Since then, Whitlock has pushed the far end of the plus side of his low-risk, high-reward profile. After getting his feet wet in pro ball by tossing 21.2 innings worth of 3.77 ERA, 0.98 WHIP ball to end 2017, Whitlock pitched at three different levels last season, holding down a collective 1.86 ERA, a 1.11 WHIP and a 122/41 K/BB. It was his first year in full season ball. Following a 40 IP, 1.13 ERA, 0.75 WHIP, 44/7 K/BB start in low A, Whitlock was called up to A+ Tampa where spent the bulk of his season. There, he posted a 2.44 ERA, 1.24 WHIP and 74/27 K/BB in 70 IP. The highlight of his breakout season was a 43.2 IP streak in which he allowed just one earned run and had a 42/11 K/BB. On June 23, against the Miami-affiliated Jupiter Hammerheads, Whitlock struck out a career high 11 in seven innings of shutout, three hit ball. In his single start in AA, a 5.2 IP, 1 ER effort, Whitlock threw a career high 103 pitches. An outing later, he was shut down for the year with general arm fatigue. Despite the slightly abbreviated finish to his season, Whitlock proved the ability to hold up against professional talent and workloads, providing him with plenty to offer a big league rotation. At 6’5”, Whitlock shows great extension in his release and the ability to limit his opposition’s reaction time. He creates even more deception with a low 3/4 arm slot and good control over his deep arsenal of quality pitches. Those offerings include a low-90s two seam fastball, a mid-90s four seamer, a power slider and a piggybacking changeup.

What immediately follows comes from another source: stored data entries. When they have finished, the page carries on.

/-- One page of a prefill (R461). `aux` holds the token count and the record size. A poisoned step takes back those of its
Breath too (R488). -/
def State.prefillStep (s : State) (w : Work) (k h : Nat) (last : Bool) : State :=
  let t := w.train
  match s.liveSequence w h with
  | .error r => s.failSequence w h r
  | .ok (p, j, q) =>
    let n := min p.pt (w.aux.headD 0 - k * p.pt)
    let old (r : Refuse) : List Memory := if r.status = 0x51 then (s.train t).saved.hbm else s.groupHbm t
    match State.appendMany t p j n (s.addJournal t [⟨p.base, p.length⟩]) 0 with
    | .error r => ((s.dropPoisoned p.fn q.region r).undoSequence t (old r) p j).failSequence w h r
    | .ok a =>
      let x := { w.runCtx 0 k with seq := some (p, j), tokens := n, record := k * p.pt * w.aux.getD 1 0 }
      let e := a.s.runProgram w x (decide (k = 0))
      match e.fail with
      | some r => ((e.spoiled w k r).undoSequence t (old r) p j).failSequence w h r
      | none =>
        let s := e.s
        let q' := s.seqRead t p j
        let s := s.modWork t w.id (fun w => { w with extra := q'.positions })
        if last then s.finishWork t w.id 0 (leBytes 4 (min (w.aux.headD 0) (2 ^ 32 - 1)) ++ leBytes 8 q'.base) else s

/-- The replay token identifier of a job; a resumed job keeps its original one (R602). -/
def Work.ident (w : Work) : List Byte := if w.auxBytes.length = 8 then w.auxBytes else tokenId w.token

/-- The reply of a job (R245). -/
def Work.jobDetail (w : Work) : List Byte := w.ident ++ leBytes 2 w.stepsDone

def State.jobStep (s : State) (w : Work) (k seed : Nat) (last : Bool) : State :=
  let e := s.runProgram w (w.runCtx seed k) (decide (k = 0))
  match e.fail with
  | some r => (e.spoiled w k r).failIssue w r
  | none => if last then e.s.finishWork w.train w.id 0 { w with stepsDone := k + 1 }.jobDetail else e.s

/-- VID_DECODE (R516, R524): the conditioning set is that of the Breath to which it was admitted. A retired page that the decode
meets ends the command with the session as it was (R493, R530). -/
def State.decodeStep (s : State) (w : Work) (k h : Nat) (carried : Bool) : State :=
  let t := w.train
  match (s.train t).objects.sessions.find? (·.handle == h) with
  | none => s.failIssue w (badParam 0x0601 10)
  | some x =>
    let e := (s.addJournal t x.restored).decodeStream w x w.admittedTo (if carried then x.previous else x.active)
    let after := ((e.train t).objects.sessions.find? (·.handle == h)).getD x
    let ranges := x.accessed after (x.decodeOf (w.input 0))
    match ranges.findSome? (s.retiredHit t) with
    | some r => (s.spoil w k ranges r).failIssue w r
    | none => e

/-- Cores of a group that fail the diagnostic set: a value that only the hardware gives (R552, assumption 17). -/
def State.diagFailing (s : State) (t : Nat) : List Nat :=
  (List.range (16 * s.groupSize t)).filter (fun i => bit (Config.diagFailing s.dev.freeIndex) i)

/-- The last unit of a DIAG_RUN: the program area zeroed, the failing cores reported (R287, R552). -/
def State.diagStep (s : State) (w : Work) (last : Bool) : State :=
  if !last then s
  else
    let bad := s.diagFailing w.train
    let s := s.modDev (fun d => { d with freeIndex := d.freeIndex + 1 })
    let s := (s.members w.train).foldl (fun s p => s.modPart p (fun x => { x with
      cores := x.cores.map (fun c => { c with clm := c.clm.clear 0 programArea, lines := [] }) })) s
    let first := (bad.head?.map (· + 16 * w.train)).getD 0xFFFF
    (s.modWork w.train w.id (fun w => { w with aux := bad.map (· + 16 * w.train) })).finishWork w.train w.id 0
      (leBytes 2 bad.length ++ leBytes 2 first)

Whitlock shows a well advanced pitcher’s IQ, selecting pitches well and managing his stamina even better, holding velocity deep in to his starts. A contact-first thrower who has seen his swing-and-miss stuff take a jump due to his frequency of use and coachability, Whitlock is a mechanically sound hurler who pounds and commands the zone with all four of his pitches, generating weak contact and/or swings and misses, giving him the floor of a back end starter/swing man and the ceiling of a 3-4 rotational piece. Still just 22, there’s plenty of time for Whitlock to reach that ceiling as he reaps the benefits of professional coaching.